Start of Available data
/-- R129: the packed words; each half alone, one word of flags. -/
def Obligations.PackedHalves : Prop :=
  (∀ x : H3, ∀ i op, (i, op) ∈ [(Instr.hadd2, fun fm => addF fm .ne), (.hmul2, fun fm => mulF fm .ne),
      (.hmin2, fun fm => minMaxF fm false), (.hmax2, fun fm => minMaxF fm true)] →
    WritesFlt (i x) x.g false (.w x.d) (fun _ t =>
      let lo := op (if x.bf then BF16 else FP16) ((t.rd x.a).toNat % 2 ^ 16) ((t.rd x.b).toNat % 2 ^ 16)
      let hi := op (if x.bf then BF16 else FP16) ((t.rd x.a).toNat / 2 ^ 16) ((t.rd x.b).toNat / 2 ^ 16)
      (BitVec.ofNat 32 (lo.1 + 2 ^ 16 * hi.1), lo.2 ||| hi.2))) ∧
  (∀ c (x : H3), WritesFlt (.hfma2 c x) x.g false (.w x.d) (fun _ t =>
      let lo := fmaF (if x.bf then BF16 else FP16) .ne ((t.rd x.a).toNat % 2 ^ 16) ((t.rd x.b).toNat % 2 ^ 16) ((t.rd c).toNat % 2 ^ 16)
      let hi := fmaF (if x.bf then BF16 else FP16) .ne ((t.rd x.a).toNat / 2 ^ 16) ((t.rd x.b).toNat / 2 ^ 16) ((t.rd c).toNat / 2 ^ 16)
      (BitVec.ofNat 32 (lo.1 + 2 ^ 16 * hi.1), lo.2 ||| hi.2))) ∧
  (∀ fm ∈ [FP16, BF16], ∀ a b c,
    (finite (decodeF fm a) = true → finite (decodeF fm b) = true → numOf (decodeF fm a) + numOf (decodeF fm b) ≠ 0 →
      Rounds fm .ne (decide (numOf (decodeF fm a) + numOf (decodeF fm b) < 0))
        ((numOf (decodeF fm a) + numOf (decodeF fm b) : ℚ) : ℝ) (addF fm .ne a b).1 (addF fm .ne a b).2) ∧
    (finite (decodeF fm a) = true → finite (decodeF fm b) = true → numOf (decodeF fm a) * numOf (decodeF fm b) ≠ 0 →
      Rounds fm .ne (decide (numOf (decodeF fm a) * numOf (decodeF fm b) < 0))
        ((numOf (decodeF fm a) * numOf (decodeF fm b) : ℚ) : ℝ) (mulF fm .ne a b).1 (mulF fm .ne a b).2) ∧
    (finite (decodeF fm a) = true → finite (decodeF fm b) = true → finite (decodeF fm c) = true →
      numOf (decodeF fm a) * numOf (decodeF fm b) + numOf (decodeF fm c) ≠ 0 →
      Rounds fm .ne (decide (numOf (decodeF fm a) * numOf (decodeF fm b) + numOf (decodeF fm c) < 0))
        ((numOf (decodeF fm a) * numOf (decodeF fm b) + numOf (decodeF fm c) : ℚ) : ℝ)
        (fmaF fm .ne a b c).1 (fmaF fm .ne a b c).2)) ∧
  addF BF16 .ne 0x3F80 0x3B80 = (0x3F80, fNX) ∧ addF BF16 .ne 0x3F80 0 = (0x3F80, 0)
End of Available data
Start of Available data
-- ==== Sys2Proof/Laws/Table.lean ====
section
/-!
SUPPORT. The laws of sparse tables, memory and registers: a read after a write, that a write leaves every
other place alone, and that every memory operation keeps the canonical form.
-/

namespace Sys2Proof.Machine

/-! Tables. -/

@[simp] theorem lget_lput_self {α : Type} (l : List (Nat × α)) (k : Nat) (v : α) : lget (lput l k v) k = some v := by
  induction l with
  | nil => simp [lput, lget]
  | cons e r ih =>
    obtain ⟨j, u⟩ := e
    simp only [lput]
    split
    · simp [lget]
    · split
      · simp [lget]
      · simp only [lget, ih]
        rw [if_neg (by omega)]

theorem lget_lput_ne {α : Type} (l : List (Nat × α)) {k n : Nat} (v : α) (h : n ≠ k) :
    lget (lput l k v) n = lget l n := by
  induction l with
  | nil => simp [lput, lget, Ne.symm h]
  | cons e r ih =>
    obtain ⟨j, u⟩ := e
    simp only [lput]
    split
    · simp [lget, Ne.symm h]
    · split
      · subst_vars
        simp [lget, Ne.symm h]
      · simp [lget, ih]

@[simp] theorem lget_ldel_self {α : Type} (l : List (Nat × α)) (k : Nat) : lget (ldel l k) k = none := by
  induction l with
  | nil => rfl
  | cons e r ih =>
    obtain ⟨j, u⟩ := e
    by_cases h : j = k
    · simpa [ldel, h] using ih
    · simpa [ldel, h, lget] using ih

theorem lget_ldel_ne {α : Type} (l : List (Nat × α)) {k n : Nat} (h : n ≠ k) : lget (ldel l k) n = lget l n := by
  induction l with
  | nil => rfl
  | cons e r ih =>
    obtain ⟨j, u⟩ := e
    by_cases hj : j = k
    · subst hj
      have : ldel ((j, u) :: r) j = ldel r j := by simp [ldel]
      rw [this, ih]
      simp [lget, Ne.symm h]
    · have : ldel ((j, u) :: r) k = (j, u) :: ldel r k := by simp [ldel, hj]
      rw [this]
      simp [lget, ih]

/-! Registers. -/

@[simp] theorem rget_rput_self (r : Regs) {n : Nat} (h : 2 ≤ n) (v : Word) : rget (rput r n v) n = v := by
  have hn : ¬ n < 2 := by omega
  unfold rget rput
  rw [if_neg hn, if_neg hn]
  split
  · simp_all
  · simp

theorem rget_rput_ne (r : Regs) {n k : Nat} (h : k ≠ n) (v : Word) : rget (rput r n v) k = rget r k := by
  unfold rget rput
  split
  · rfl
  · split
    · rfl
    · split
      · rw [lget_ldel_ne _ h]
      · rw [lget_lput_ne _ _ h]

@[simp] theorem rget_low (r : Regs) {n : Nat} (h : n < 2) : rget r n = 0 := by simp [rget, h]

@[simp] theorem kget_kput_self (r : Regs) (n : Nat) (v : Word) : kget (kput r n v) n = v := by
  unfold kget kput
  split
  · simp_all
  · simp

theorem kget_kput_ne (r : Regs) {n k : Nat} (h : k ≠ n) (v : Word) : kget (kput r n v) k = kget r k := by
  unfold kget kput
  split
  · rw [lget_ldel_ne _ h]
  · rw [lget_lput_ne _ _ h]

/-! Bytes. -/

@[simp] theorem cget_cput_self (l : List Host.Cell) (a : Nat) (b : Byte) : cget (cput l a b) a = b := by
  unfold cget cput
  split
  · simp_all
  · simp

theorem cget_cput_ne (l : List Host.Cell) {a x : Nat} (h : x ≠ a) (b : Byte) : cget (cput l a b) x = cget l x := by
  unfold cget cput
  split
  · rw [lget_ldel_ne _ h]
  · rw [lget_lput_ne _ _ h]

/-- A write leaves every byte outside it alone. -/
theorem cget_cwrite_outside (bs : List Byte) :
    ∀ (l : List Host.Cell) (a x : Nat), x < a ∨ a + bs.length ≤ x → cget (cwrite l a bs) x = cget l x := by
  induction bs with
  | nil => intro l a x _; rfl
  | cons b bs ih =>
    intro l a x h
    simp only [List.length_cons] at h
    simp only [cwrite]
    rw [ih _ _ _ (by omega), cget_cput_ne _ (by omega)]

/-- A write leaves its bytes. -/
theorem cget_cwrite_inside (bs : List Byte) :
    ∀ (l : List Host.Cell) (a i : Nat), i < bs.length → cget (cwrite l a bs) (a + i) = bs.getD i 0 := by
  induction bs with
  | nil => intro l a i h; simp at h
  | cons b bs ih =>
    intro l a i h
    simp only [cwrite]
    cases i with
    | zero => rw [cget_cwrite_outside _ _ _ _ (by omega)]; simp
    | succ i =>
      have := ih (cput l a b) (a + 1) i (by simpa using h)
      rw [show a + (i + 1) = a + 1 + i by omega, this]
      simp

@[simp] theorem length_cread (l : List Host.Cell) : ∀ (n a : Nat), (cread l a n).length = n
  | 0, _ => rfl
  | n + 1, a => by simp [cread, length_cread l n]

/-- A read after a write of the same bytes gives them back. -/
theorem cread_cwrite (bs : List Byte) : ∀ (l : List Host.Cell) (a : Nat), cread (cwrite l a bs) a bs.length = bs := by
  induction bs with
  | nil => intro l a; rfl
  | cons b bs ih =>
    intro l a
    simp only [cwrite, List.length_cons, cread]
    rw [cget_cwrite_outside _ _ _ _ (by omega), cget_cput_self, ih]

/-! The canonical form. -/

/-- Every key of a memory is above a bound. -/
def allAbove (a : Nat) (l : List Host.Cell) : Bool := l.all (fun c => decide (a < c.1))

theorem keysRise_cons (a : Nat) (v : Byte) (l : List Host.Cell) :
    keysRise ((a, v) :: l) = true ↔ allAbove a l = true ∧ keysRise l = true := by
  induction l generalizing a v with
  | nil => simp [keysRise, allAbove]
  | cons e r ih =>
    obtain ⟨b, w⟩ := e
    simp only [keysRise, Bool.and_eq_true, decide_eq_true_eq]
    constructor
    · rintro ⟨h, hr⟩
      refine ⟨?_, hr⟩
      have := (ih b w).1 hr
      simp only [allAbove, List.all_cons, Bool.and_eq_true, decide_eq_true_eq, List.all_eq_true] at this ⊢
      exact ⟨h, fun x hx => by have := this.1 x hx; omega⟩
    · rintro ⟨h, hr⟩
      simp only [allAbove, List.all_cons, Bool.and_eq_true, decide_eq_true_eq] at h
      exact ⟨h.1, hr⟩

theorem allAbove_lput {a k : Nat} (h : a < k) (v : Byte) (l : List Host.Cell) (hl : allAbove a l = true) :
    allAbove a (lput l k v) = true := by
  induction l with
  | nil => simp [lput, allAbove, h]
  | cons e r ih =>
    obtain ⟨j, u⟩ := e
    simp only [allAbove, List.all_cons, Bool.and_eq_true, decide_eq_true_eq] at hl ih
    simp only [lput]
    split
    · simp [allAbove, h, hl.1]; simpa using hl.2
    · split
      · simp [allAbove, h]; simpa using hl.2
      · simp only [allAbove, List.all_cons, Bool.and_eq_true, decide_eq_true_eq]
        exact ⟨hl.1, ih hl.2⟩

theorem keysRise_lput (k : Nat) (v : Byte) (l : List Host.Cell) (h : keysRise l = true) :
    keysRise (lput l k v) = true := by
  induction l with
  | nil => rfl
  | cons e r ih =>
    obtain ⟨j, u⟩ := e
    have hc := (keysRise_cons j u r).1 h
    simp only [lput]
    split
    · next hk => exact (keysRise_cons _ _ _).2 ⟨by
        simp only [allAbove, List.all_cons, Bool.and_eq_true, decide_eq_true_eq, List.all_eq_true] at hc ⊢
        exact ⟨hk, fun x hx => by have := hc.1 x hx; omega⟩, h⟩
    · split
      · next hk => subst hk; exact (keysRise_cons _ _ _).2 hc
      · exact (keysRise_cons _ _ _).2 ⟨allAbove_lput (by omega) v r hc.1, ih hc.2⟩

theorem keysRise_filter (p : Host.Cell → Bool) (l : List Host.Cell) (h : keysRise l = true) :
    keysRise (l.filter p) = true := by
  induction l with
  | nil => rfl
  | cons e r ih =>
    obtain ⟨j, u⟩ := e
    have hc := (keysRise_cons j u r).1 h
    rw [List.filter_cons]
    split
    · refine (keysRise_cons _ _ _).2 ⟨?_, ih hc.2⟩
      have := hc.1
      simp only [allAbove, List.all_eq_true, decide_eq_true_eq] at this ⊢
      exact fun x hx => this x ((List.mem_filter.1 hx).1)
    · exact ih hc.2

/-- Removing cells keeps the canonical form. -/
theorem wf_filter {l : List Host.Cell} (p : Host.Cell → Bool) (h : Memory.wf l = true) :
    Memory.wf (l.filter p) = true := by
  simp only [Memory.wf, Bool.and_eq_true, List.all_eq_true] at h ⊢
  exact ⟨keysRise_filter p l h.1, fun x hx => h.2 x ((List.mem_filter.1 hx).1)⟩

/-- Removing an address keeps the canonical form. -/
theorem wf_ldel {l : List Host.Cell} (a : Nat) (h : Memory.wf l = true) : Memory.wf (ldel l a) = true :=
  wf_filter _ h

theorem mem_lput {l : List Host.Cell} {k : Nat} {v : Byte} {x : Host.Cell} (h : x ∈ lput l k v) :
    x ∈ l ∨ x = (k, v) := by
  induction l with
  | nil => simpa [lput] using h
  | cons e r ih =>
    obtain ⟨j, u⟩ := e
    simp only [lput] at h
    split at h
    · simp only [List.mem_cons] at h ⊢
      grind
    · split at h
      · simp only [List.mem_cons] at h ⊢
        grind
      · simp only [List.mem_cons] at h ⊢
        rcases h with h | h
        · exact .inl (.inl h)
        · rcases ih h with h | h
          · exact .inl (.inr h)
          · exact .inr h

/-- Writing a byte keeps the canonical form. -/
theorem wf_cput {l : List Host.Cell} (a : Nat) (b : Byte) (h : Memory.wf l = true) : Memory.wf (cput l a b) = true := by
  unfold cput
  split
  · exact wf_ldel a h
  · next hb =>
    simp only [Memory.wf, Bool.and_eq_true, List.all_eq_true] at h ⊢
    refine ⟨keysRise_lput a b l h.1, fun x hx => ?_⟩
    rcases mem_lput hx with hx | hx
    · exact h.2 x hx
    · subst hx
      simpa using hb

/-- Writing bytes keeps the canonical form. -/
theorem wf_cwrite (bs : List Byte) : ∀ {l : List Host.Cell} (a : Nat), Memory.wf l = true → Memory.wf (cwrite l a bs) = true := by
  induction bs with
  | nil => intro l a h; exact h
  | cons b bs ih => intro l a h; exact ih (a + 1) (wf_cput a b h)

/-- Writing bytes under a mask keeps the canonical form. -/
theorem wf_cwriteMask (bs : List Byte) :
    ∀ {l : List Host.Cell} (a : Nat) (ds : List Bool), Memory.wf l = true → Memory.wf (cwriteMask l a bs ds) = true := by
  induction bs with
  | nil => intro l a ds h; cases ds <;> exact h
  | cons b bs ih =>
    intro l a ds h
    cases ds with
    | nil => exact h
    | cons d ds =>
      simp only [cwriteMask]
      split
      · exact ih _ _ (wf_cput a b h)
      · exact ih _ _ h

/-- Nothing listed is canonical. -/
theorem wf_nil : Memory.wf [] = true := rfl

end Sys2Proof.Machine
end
End of Available data
Start of Available data
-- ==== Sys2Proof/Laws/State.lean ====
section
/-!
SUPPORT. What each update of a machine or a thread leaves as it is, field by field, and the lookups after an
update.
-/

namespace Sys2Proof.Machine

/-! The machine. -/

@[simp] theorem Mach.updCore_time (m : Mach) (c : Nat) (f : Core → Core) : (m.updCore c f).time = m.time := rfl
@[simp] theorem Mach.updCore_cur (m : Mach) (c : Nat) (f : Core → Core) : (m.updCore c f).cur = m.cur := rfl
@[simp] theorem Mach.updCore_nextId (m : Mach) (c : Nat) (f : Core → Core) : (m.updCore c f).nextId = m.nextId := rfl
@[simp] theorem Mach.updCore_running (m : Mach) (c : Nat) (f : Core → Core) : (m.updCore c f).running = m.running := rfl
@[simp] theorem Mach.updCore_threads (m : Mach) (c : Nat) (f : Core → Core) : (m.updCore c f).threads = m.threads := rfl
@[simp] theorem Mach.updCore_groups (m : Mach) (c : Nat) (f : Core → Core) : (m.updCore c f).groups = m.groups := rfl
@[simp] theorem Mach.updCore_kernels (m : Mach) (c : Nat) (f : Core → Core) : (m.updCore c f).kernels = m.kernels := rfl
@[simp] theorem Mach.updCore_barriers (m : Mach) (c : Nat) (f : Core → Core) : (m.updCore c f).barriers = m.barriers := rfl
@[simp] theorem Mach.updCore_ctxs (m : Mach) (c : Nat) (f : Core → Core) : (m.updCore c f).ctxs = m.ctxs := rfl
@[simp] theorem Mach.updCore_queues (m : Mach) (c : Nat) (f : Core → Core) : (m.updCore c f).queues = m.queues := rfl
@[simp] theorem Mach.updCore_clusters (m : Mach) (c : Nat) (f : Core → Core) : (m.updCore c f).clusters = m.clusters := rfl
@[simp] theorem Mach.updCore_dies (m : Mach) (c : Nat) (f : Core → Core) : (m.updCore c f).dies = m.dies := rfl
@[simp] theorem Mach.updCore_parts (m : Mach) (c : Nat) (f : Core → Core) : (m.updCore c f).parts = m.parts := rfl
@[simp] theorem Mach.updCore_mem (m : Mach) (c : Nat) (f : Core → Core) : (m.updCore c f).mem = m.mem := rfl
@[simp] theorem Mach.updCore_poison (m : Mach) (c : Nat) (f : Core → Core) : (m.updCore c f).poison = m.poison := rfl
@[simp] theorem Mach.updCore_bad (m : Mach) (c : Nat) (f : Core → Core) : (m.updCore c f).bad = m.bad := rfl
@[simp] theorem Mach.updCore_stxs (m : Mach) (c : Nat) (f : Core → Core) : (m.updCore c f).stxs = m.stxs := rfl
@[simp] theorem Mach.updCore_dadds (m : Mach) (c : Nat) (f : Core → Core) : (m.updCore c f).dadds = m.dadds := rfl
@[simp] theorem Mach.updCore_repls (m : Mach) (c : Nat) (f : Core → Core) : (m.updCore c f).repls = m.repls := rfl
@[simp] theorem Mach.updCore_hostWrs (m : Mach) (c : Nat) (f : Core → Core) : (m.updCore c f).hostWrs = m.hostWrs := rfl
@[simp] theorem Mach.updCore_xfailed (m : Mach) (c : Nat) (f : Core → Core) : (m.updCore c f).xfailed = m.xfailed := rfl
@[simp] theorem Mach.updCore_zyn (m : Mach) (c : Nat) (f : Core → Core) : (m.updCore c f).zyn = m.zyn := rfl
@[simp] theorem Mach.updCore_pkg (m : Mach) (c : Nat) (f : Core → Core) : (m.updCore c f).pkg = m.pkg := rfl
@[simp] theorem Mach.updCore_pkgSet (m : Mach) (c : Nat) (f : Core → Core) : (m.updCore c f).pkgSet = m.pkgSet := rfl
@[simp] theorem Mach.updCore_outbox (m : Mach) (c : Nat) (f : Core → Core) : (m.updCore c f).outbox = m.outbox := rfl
End of Available data
--- Brief ---
Taking the material above, report how many of its lines contain the word "Type". Add nothing else.

--- Written response ---
4